::: Records for the task :::

-- ==== Sys2Proof/Laws/Decisions.lean ====
section
/-! SUPPORT. Runs of decisions: how they compose, how long the paths are, and the walk of a tree along its
path. -/
namespace Sys2Proof.Machine

/-! ### Composition -/

theorem decides_append (a b : List Decision) (s : State) :
    decides (a ++ b) s = (decides a s).bind (decides b) := by
  induction a generalizing s with
  | nil => rfl
  | cons d a ih =>
    cases d with
    | slot t i x =>
      simp only [List.cons_append, decides]
      cases rcBit t i s <;> simp
      split <;> simp [ih]
    | direct x =>
      simp only [List.cons_append, decides]
      cases rcDirectBit s <;> simp
      split <;> simp [ih]

theorem decides_slot {T : Table} {i : Nat} {b : Bool} {ds : List Decision} {s t : State} :
    decides (.slot T i b :: ds) s = some t ↔ ∃ u, rcBit T i s = .ok b u ∧ decides ds u = some t := by
  simp only [decides]
  cases h : rcBit T i s <;> simp

theorem decides_direct {b : Bool} {ds : List Decision} {s t : State} :
    decides (.direct b :: ds) s = some t ↔ ∃ u, rcDirectBit s = .ok b u ∧ decides ds u = some t := by
  simp only [decides]
  cases h : rcDirectBit s <;> simp

/-! ### Lengths -/

@[simp] theorem length_treePath (T : Table) (base m : Nat) (bs : List Bool) :
    (treePath T base m bs).length = bs.length := by
  induction bs generalizing m with
  | nil => rfl
  | cons b bs ih => simp [treePath, ih]

@[simp] theorem length_msbBits (n v : Nat) : (msbBits n v).length = n := by
  induction n <;> simp [msbBits, *]

@[simp] theorem length_lsbBits (n v : Nat) : (lsbBits n v).length = n := by
  induction n generalizing v <;> simp [lsbBits, *]

/-- A distance has one of 64 position slots. -/
theorem slotOf_lt (d : Word) : slotOf d.toNat < 64 := by
  unfold slotOf
  split
  · omega
  · have : d.toNat.log2 < 32 := (Nat.log2_lt (by omega)).mpr d.isLt
    omega

/-! ### Numbers and their bits -/

theorem foldl_bits (bs : List Bool) (m : Nat) :
    bs.foldl (fun v b => 2 * v + b.toNat) m = m * 2 ^ bs.length + msbValue bs := by
  unfold msbValue
  induction bs generalizing m with
  | nil => simp
  | cons b bs ih =>
    simp only [List.foldl_cons, List.length_cons, pow_succ]
    rw [ih, ih (2 * 0 + b.toNat)]
    ring

/-! ### Trees -/

/-- BT.DEC's walk along its path ends at the node the bits spell. -/
theorem btWalk_path {T : Table} {base : Nat} (bs : List Bool) {m : Nat} {s t : State}
    (h : decides (treePath T base m bs) s = some t) :
    btWalk T base bs.length m s = .ok (m * 2 ^ bs.length + msbValue bs) t := by
  rw [← foldl_bits]
  induction bs generalizing m s with
  | nil => cases h; rfl
  | cons b bs ih =>
    obtain ⟨u, h1, h2⟩ := decides_slot.mp h
    simp only [List.length_cons, btWalk, h1, Res.bind_ok, treeChild, List.foldl_cons]
    exact ih h2

/-- BT.RDEC's walk along its path adds each bit at its place. -/
theorem btRwalk_path {T : Table} {base : Nat} (bs : List Bool) {m i v : Nat} {s t : State}
    (h : decides (treePath T base m bs) s = some t) :
    btRwalk T base bs.length i m v s = .ok (v + 2 ^ i * lsbValue bs) t := by
  induction bs generalizing m i v s with
  | nil => cases h; simp [btRwalk, lsbValue]
  | cons b bs ih =>
    obtain ⟨u, h1, h2⟩ := decides_slot.mp h
    simp only [List.length_cons, btRwalk, h1, Res.bind_ok, treeChild]
    rw [ih h2]
    congr 1
    simp only [lsbValue, pow_succ]
    ring


/-! ### Decisions that fail -/

@[simp] theorem failsAfter_slot_zero {T : Table} {i : Nat} {b : Bool} {ds : List Decision} {s t : State} :
    failsAfter 0 (.slot T i b :: ds) s t ↔ rcBit T i s = .raised t := by
  simp [failsAfter, decides, decisionFails]

@[simp] theorem failsAfter_direct_zero {b : Bool} {ds : List Decision} {s t : State} :
    failsAfter 0 (.direct b :: ds) s t ↔ rcDirectBit s = .raised t := by
  simp [failsAfter, decides, decisionFails]

@[simp] theorem not_failsAfter_nil (k : Nat) (s t : State) : ¬ failsAfter k [] s t := by simp [failsAfter]

theorem failsAfter_slot_succ {k : Nat} {T : Table} {i : Nat} {b : Bool} {ds : List Decision} {s t : State} :
    failsAfter (k + 1) (.slot T i b :: ds) s t ↔ ∃ u, rcBit T i s = .ok b u ∧ failsAfter k ds u t := by
  simp only [failsAfter, List.getElem?_cons_succ, List.take_succ_cons, decides_slot]
  constructor
  · rintro ⟨d, v, h1, ⟨u, h2, h3⟩, h4⟩
    exact ⟨u, h2, d, v, h1, h3, h4⟩
  · rintro ⟨u, h2, d, v, h1, h3, h4⟩
    exact ⟨d, v, h1, ⟨u, h2, h3⟩, h4⟩

theorem failsAfter_direct_succ {k : Nat} {b : Bool} {ds : List Decision} {s t : State} :
    failsAfter (k + 1) (.direct b :: ds) s t ↔ ∃ u, rcDirectBit s = .ok b u ∧ failsAfter k ds u t := by
  simp only [failsAfter, List.getElem?_cons_succ, List.take_succ_cons, decides_direct]
  constructor
  · rintro ⟨d, v, h1, ⟨u, h2, h3⟩, h4⟩
    exact ⟨u, h2, d, v, h1, h3, h4⟩
  · rintro ⟨u, h2, d, v, h1, h3, h4⟩
    exact ⟨d, v, h1, ⟨u, h2, h3⟩, h4⟩

/-- The first decision fails, or it is made and a later one fails. -/
theorem failsAfter_slot {k : Nat} {T : Table} {i : Nat} {b : Bool} {ds : List Decision} {s t : State}
    (h : failsAfter k (.slot T i b :: ds) s t) :
    rcBit T i s = .raised t ∨ ∃ j u, k = j + 1 ∧ rcBit T i s = .ok b u ∧ failsAfter j ds u t := by
  cases k with
  | zero => exact .inl (failsAfter_slot_zero.mp h)
  | succ j =>
    obtain ⟨u, h1, h2⟩ := failsAfter_slot_succ.mp h
    exact .inr ⟨j, u, rfl, h1, h2⟩

/-- A run of decisions in two parts fails in the first, or is through with it and fails in the second. -/
theorem failsAfter_append {k : Nat} {a b : List Decision} {s t : State} :
    failsAfter k (a ++ b) s t ↔ (k < a.length ∧ failsAfter k a s t) ∨
      (a.length ≤ k ∧ ∃ u, decides a s = some u ∧ failsAfter (k - a.length) b u t) := by
  by_cases hk : k < a.length
  · have e : (a ++ b).take k = a.take k := List.take_append_of_le_length (by omega)
    have : ¬ a.length ≤ k := by omega
    simp only [hk, this, true_and, false_and, or_false, failsAfter, List.getElem?_append_left hk, e]
  · have e : (a ++ b).take k = a ++ b.take (k - a.length) := by
      rw [List.take_append, List.take_of_length_le (by omega)]
    have hk' : a.length ≤ k := by omega
    simp only [hk, hk', true_and, false_and, false_or, failsAfter, List.getElem?_append_right hk', e,
      decides_append, Option.bind_eq_some_iff]
    constructor
    · rintro ⟨d, v, h1, ⟨u, h2, h3⟩, h4⟩
      exact ⟨u, h2, d, v, h1, h3, h4⟩
    · rintro ⟨u, h2, d, v, h1, h3, h4⟩
      exact ⟨d, v, h1, ⟨u, h2, h3⟩, h4⟩

/-- BT.DEC's walk raises where a decision of its path does. -/
theorem btWalk_fails {T : Table} {base : Nat} (bs : List Bool) {k m : Nat} {s t : State}
    (h : failsAfter k (treePath T base m bs) s t) : btWalk T base bs.length m s = .raised t := by
  induction bs generalizing k m s with
  | nil => exact (not_failsAfter_nil _ _ _ h).elim
  | cons b bs ih =>
    rcases failsAfter_slot h with h1 | ⟨j, u, -, h1, h2⟩
    · simp [btWalk, h1]
    · simp only [List.length_cons, btWalk, h1, Res.bind_ok]
      exact ih h2

/-- BT.RDEC's walk raises where a decision of its path does. -/
theorem btRwalk_fails {T : Table} {base : Nat} (bs : List Bool) {k m i v : Nat} {s t : State}
    (h : failsAfter k (treePath T base m bs) s t) : btRwalk T base bs.length i m v s = .raised t := by
  induction bs generalizing k m i v s with
  | nil => exact (not_failsAfter_nil _ _ _ h).elim
  | cons b bs ih =>
    rcases failsAfter_slot h with h1 | ⟨j, u, -, h1, h2⟩
    · simp [btRwalk, h1]
    · simp only [List.length_cons, btRwalk, h1, Res.bind_ok]
      exact ih h2

/-- RC.DIRECT raises where one of its iterations does. -/
theorem rcDirect_fails (bs : List Bool) {k : Nat} {v : Word} {s t : State}
    (h : failsAfter k (bs.map .direct) s t) : rcDirect bs.length v s = .raised t := by
  induction bs generalizing k v s with
  | nil => exact (not_failsAfter_nil _ _ _ h).elim
  | cons b bs ih =>
    cases k with
    | zero => simp [rcDirect, failsAfter_direct_zero.mp h]
    | succ j =>
      obtain ⟨u, h1, h2⟩ := failsAfter_direct_succ.mp h
      simp only [List.length_cons, rcDirect, h1, Res.bind_ok]
      exact ih h2

/-- LEN.DEC raises where a decision of the path of some length index does. -/
theorem lenDec_fails {l : LenInst} {ps : BitVec 4} {n k : Nat} {s t : State}
    (h : failsAfter k (lenPath l ps n) s t) : lenDec l ps s = .raised t := by
  have tree : ∀ {T j bs u}, failsAfter j (treePath T 0 1 bs) u t →
      btDec T 0 bs.length u = .raised t := fun h => by simp [btDec, btWalk_fails _ h]
  unfold lenPath at h
  split at h
  · rcases failsAfter_slot h with h1 | ⟨j, u, -, h1, h2⟩
    · simp [lenDec, h1]
    · have := tree h2
      rw [length_msbBits] at this
      simp [lenDec, h1, this]
  · split at h <;>
      (rcases failsAfter_slot h with h1 | ⟨j, u, -, h1, h2⟩
       · simp [lenDec, h1]
       · rcases failsAfter_slot h2 with h3 | ⟨j, w, -, h3, h4⟩
         · simp [lenDec, h1, h3]
         · have := tree h4
           rw [length_msbBits] at this
           simp [lenDec, h1, h3, this])

/-- LIT.DEC raises where a decision of the path of some byte does. -/
theorem litDec_fails {ls k : Nat} {b : Byte} {s t : State} (h : failsAfter k (litPath ls b) s t) :
    litDec ls s = .raised t := by
  have := btWalk_fails _ h
  rw [length_msbBits] at this
  simp [litDec, litTable, Config.litSubtable, this]

/-- LIT.DECM's loop raises where a decision of its path does. -/
theorem litMatched_fails {base : Nat} {mb : Byte} (n v : Nat) {same : Bool} {k m : Nat} {s t : State}
    (h : failsAfter k (matchedPath base same m ((msbBits n mb.toNat).zip (msbBits n v))) s t) :
    litMatched base mb n same m s = .raised t := by
  induction n generalizing same k m s with
  | zero => cases same <;> simp [msbBits, matchedPath] at h
  | succ n ih =>
    have e : base + (1 + (mb.getLsbD n).toNat) * 2 ^ 8 + m = base + 0x100 * (1 + (mb.toNat.testBit n).toNat) + m := by
      rw [Nat.mul_comm]; rfl
    cases same <;> simp only [msbBits, List.zip_cons_cons, matchedPath] at h <;>
      rcases failsAfter_slot h with h1 | ⟨j, u, -, h1, h2⟩ <;> simp only [litMatched, e, h1]
    · rfl
    · exact ih h2
    · rfl
    · exact ih h2

/-- LIT.DECM raises where a decision of the path of some byte does. -/
theorem litDecm_fails {ls k : Nat} {mb b : Byte} {s t : State} (h : failsAfter k (litmPath ls mb b) s t) :
    litDecm ls mb s = .raised t := by
  simp [litDecm, litTable, Config.litSubtable, litMatched_fails 8 _ h]


/-! ### Decisions do not look at the FSM registers -/

theorem decides_withSt (x : Fsm) (ds : List Decision) {s t : State} (h : decides ds s = some t) :
    decides ds (s.withSt x) = some (t.withSt x) := by
  induction ds generalizing s with
  | nil => cases h; rfl
  | cons d ds ih =>
    cases d with
    | slot T i b =>
      obtain ⟨u, h1, h2⟩ := decides_slot.mp h
      exact decides_slot.mpr ⟨u.withSt x, by rw [rcBit_withSt, h1]; rfl, ih h2⟩
    | direct b =>
      obtain ⟨u, h1, h2⟩ := decides_direct.mp h
      exact decides_direct.mpr ⟨u.withSt x, by rw [rcDirectBit_withSt, h1]; rfl, ih h2⟩

theorem failsAfter_withSt (x : Fsm) {k : Nat} {ds : List Decision} {s t : State} (h : failsAfter k ds s t) :
    failsAfter k ds (s.withSt x) (t.withSt x) := by
  obtain ⟨d, u, h1, h2, h3⟩ := h
  refine ⟨d, u.withSt x, h1, decides_withSt x _ h2, ?_⟩
  cases d <;> simp only [decisionFails, rcBit_withSt, rcDirectBit_withSt] at h3 ⊢ <;> rw [h3] <;> rfl

end Sys2Proof.Machine
end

:::

• [What is being asked]: Out of the preceding entries, pull each line that contains the word "unfold".

• [Response area]:
  unfold slotOf
  unfold msbValue
  unfold lenPath at h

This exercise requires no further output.